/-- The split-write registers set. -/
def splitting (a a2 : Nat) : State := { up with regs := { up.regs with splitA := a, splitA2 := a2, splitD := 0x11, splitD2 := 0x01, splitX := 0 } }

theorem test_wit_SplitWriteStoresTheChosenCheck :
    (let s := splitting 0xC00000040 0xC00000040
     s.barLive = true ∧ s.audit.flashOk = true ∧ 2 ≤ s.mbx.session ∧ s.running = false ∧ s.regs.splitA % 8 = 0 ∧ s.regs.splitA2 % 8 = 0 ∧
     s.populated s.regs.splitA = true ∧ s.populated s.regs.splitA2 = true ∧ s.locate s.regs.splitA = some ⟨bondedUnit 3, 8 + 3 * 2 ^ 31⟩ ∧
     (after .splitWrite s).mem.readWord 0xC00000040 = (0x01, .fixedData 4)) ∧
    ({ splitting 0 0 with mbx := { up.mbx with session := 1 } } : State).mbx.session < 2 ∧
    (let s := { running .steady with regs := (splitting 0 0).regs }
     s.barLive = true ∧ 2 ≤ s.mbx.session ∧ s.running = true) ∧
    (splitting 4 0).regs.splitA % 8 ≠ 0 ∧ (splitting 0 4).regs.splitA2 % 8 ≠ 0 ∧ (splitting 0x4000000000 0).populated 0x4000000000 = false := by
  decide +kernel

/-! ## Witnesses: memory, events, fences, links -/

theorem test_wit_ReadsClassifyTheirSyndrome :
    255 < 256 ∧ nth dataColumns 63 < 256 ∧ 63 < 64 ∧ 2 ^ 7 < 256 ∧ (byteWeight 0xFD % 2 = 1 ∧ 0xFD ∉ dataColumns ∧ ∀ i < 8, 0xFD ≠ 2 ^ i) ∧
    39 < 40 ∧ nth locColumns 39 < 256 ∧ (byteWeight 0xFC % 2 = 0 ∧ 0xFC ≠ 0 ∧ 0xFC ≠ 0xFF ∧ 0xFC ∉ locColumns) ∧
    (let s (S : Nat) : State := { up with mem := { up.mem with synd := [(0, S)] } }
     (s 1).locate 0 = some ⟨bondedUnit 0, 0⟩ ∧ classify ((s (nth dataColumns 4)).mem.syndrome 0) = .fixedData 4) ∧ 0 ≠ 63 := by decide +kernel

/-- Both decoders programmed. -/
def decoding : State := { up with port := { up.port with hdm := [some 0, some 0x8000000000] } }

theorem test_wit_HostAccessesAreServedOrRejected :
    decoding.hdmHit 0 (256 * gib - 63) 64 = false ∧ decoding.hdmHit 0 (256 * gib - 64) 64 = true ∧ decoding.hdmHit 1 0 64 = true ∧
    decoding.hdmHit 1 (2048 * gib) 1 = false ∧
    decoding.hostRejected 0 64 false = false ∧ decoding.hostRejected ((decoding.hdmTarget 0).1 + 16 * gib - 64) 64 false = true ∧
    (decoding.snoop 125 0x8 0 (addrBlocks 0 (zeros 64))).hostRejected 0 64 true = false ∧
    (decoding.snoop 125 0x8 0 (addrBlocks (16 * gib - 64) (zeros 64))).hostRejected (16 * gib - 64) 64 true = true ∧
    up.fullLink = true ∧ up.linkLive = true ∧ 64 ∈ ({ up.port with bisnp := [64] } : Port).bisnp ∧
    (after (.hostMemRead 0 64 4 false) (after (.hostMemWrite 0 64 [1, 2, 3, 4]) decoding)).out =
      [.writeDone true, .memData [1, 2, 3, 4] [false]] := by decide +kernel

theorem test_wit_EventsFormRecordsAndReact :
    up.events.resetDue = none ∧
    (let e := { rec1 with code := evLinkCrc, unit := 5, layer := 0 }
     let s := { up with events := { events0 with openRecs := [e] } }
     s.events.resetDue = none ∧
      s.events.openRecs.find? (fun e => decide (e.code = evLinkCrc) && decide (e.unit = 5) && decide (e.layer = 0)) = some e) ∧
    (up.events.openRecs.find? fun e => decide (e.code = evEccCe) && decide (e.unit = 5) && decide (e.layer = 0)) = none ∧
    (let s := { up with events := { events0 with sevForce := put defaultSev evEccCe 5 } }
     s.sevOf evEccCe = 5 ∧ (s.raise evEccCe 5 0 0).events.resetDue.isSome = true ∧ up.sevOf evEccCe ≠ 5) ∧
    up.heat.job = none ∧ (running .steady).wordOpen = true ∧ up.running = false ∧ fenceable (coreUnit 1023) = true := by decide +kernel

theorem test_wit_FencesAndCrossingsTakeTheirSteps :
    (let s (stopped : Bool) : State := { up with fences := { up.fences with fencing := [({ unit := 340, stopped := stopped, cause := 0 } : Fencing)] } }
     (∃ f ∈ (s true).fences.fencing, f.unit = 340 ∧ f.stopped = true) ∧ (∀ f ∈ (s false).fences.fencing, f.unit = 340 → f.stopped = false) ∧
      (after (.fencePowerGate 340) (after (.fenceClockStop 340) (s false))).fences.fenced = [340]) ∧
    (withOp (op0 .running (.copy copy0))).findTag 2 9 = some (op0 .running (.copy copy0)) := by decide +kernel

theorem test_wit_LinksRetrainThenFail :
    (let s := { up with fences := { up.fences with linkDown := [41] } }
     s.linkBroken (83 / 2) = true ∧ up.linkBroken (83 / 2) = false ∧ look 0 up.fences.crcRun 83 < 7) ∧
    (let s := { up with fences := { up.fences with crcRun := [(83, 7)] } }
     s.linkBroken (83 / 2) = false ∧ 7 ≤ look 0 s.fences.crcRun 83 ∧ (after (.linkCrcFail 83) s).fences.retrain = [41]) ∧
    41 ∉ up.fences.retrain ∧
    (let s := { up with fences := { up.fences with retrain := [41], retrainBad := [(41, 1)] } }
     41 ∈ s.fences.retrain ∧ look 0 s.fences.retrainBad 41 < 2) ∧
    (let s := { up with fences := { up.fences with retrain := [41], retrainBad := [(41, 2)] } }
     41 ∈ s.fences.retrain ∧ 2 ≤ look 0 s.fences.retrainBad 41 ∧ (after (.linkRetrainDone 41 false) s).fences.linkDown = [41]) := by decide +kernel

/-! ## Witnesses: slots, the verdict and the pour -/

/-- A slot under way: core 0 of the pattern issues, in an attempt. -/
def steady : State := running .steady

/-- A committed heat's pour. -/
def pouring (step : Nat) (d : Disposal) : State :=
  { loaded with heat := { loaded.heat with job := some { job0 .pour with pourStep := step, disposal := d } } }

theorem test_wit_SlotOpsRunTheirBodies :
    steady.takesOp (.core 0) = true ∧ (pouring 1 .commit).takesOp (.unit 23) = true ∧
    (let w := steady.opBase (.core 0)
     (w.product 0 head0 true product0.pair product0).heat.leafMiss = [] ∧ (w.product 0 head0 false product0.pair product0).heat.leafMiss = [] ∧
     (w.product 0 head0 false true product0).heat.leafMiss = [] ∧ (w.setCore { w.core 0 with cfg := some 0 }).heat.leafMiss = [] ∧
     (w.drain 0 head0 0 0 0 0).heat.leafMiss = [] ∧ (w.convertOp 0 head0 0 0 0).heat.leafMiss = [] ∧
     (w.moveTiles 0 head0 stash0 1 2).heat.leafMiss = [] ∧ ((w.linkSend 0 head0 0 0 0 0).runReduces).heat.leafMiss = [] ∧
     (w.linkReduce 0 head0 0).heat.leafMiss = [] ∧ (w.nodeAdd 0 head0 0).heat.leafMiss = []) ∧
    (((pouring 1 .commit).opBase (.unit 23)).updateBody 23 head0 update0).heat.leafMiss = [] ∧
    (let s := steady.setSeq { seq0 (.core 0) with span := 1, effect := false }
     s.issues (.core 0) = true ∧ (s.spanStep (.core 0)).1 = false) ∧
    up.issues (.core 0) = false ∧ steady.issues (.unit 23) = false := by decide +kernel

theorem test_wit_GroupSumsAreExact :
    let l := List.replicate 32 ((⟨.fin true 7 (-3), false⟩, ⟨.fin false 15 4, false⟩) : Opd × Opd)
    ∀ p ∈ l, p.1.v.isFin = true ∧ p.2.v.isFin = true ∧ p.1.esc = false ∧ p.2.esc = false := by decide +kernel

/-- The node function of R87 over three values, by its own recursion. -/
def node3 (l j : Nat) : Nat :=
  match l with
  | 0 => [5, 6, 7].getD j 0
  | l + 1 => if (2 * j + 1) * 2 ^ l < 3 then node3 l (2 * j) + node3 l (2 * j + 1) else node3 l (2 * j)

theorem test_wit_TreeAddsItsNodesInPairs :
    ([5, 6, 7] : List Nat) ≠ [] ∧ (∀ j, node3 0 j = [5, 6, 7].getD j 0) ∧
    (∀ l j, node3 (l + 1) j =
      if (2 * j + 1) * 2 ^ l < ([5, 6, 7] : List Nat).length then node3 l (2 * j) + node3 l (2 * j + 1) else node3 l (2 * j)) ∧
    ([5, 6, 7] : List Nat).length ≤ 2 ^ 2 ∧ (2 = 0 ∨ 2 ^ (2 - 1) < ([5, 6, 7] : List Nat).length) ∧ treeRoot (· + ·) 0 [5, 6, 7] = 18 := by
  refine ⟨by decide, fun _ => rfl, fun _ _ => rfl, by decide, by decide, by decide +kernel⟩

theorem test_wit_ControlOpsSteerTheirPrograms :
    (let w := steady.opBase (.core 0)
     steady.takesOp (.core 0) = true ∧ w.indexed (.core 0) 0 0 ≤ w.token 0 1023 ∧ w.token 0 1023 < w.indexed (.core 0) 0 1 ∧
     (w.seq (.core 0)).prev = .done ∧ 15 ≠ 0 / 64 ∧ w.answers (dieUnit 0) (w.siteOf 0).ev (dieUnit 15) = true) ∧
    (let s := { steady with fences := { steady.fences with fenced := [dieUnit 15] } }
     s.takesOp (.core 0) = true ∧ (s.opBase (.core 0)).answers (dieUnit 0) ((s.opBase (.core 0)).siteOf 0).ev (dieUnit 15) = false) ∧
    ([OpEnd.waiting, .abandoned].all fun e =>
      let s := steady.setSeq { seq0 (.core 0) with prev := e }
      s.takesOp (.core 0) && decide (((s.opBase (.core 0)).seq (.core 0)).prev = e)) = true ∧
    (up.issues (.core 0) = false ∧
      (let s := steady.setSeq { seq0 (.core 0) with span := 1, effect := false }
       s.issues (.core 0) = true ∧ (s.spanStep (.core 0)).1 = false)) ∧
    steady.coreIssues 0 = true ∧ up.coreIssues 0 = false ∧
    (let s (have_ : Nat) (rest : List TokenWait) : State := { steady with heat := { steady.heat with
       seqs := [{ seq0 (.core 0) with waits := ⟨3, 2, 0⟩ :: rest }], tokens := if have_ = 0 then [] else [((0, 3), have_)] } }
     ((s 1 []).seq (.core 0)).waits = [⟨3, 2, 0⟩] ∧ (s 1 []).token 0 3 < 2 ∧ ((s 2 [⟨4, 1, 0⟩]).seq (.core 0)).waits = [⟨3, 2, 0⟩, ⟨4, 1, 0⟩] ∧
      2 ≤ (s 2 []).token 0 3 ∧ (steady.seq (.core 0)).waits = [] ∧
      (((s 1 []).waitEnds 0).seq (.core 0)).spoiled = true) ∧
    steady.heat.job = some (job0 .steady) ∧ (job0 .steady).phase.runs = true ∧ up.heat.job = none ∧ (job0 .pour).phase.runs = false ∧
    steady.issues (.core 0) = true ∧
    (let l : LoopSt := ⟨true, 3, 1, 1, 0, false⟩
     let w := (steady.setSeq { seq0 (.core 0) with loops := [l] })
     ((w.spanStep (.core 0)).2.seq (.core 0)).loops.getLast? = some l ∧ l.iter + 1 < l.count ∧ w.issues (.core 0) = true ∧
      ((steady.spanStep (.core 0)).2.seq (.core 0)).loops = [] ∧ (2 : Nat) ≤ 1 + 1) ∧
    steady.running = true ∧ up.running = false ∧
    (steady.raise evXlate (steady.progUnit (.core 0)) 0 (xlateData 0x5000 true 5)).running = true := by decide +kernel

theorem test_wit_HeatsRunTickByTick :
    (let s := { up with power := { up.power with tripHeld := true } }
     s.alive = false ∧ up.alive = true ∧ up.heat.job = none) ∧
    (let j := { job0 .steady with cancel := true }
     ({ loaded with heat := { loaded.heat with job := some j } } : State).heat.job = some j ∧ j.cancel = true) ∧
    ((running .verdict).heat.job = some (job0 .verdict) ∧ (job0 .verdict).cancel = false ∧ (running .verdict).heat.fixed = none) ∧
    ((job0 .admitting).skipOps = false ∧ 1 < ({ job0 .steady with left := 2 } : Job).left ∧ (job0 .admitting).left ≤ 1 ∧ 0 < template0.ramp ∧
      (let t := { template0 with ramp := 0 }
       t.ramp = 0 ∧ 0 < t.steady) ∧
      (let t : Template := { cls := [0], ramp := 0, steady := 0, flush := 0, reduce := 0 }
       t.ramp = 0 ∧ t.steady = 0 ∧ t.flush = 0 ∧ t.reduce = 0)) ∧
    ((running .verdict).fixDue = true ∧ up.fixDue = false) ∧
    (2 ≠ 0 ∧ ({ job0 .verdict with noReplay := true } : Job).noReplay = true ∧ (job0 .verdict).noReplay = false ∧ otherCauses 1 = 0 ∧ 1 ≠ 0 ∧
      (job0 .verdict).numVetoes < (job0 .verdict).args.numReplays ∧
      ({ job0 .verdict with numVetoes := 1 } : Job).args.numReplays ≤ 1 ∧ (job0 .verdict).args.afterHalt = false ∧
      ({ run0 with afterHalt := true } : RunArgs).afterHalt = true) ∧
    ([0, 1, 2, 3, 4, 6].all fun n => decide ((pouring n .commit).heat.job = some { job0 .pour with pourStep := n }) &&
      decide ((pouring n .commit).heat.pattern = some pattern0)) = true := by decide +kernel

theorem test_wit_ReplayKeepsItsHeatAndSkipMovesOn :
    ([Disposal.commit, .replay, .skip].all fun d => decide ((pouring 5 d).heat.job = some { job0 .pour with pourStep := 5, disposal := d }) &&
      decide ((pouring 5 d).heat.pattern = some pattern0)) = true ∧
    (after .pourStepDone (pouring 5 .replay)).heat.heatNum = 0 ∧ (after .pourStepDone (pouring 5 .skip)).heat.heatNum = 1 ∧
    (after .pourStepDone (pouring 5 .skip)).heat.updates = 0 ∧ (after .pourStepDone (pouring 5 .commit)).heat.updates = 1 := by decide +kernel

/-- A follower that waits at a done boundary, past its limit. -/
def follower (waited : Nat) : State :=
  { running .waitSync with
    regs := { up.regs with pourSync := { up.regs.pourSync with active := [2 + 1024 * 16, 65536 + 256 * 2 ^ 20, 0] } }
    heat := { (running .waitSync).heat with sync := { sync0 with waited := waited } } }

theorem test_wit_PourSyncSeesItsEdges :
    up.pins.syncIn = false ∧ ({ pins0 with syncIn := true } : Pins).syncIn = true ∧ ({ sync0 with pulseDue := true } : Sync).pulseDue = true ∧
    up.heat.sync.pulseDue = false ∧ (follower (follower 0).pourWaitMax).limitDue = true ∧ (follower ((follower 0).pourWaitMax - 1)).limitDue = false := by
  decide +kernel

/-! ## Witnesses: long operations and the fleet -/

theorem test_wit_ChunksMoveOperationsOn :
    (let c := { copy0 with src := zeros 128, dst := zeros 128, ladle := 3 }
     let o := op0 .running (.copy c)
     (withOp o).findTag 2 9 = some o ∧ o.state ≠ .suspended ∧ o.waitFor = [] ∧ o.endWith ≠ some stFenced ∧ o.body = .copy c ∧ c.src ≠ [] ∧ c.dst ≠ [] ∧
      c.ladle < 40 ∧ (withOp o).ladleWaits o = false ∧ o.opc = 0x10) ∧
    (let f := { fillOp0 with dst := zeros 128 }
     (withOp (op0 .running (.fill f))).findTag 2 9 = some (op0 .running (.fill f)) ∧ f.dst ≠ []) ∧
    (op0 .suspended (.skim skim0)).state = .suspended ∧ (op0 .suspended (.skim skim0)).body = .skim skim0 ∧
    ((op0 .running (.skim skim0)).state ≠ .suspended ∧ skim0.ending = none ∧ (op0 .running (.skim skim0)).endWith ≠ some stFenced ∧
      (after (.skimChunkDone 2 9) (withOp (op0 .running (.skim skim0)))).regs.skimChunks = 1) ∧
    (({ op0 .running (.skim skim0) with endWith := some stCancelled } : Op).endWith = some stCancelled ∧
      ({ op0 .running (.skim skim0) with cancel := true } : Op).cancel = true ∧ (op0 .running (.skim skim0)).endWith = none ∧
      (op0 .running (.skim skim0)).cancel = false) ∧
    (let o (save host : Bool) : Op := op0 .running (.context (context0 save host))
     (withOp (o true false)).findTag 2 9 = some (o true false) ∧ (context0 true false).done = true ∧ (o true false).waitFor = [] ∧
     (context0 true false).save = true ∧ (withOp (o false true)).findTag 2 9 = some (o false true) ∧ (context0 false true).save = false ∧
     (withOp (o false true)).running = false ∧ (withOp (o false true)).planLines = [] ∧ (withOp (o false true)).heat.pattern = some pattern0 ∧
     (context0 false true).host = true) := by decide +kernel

______________________________

* **Your assignment**
Whenever the word "ladle" turns up in a line of the listing above, copy the line.

* **Answer box**
    (let c := { copy0 with src := zeros 128, dst := zeros 128, ladle := 3 }
      c.ladle < 40 ∧ (withOp o).ladleWaits o = false ∧ o.opc = 0x10) ∧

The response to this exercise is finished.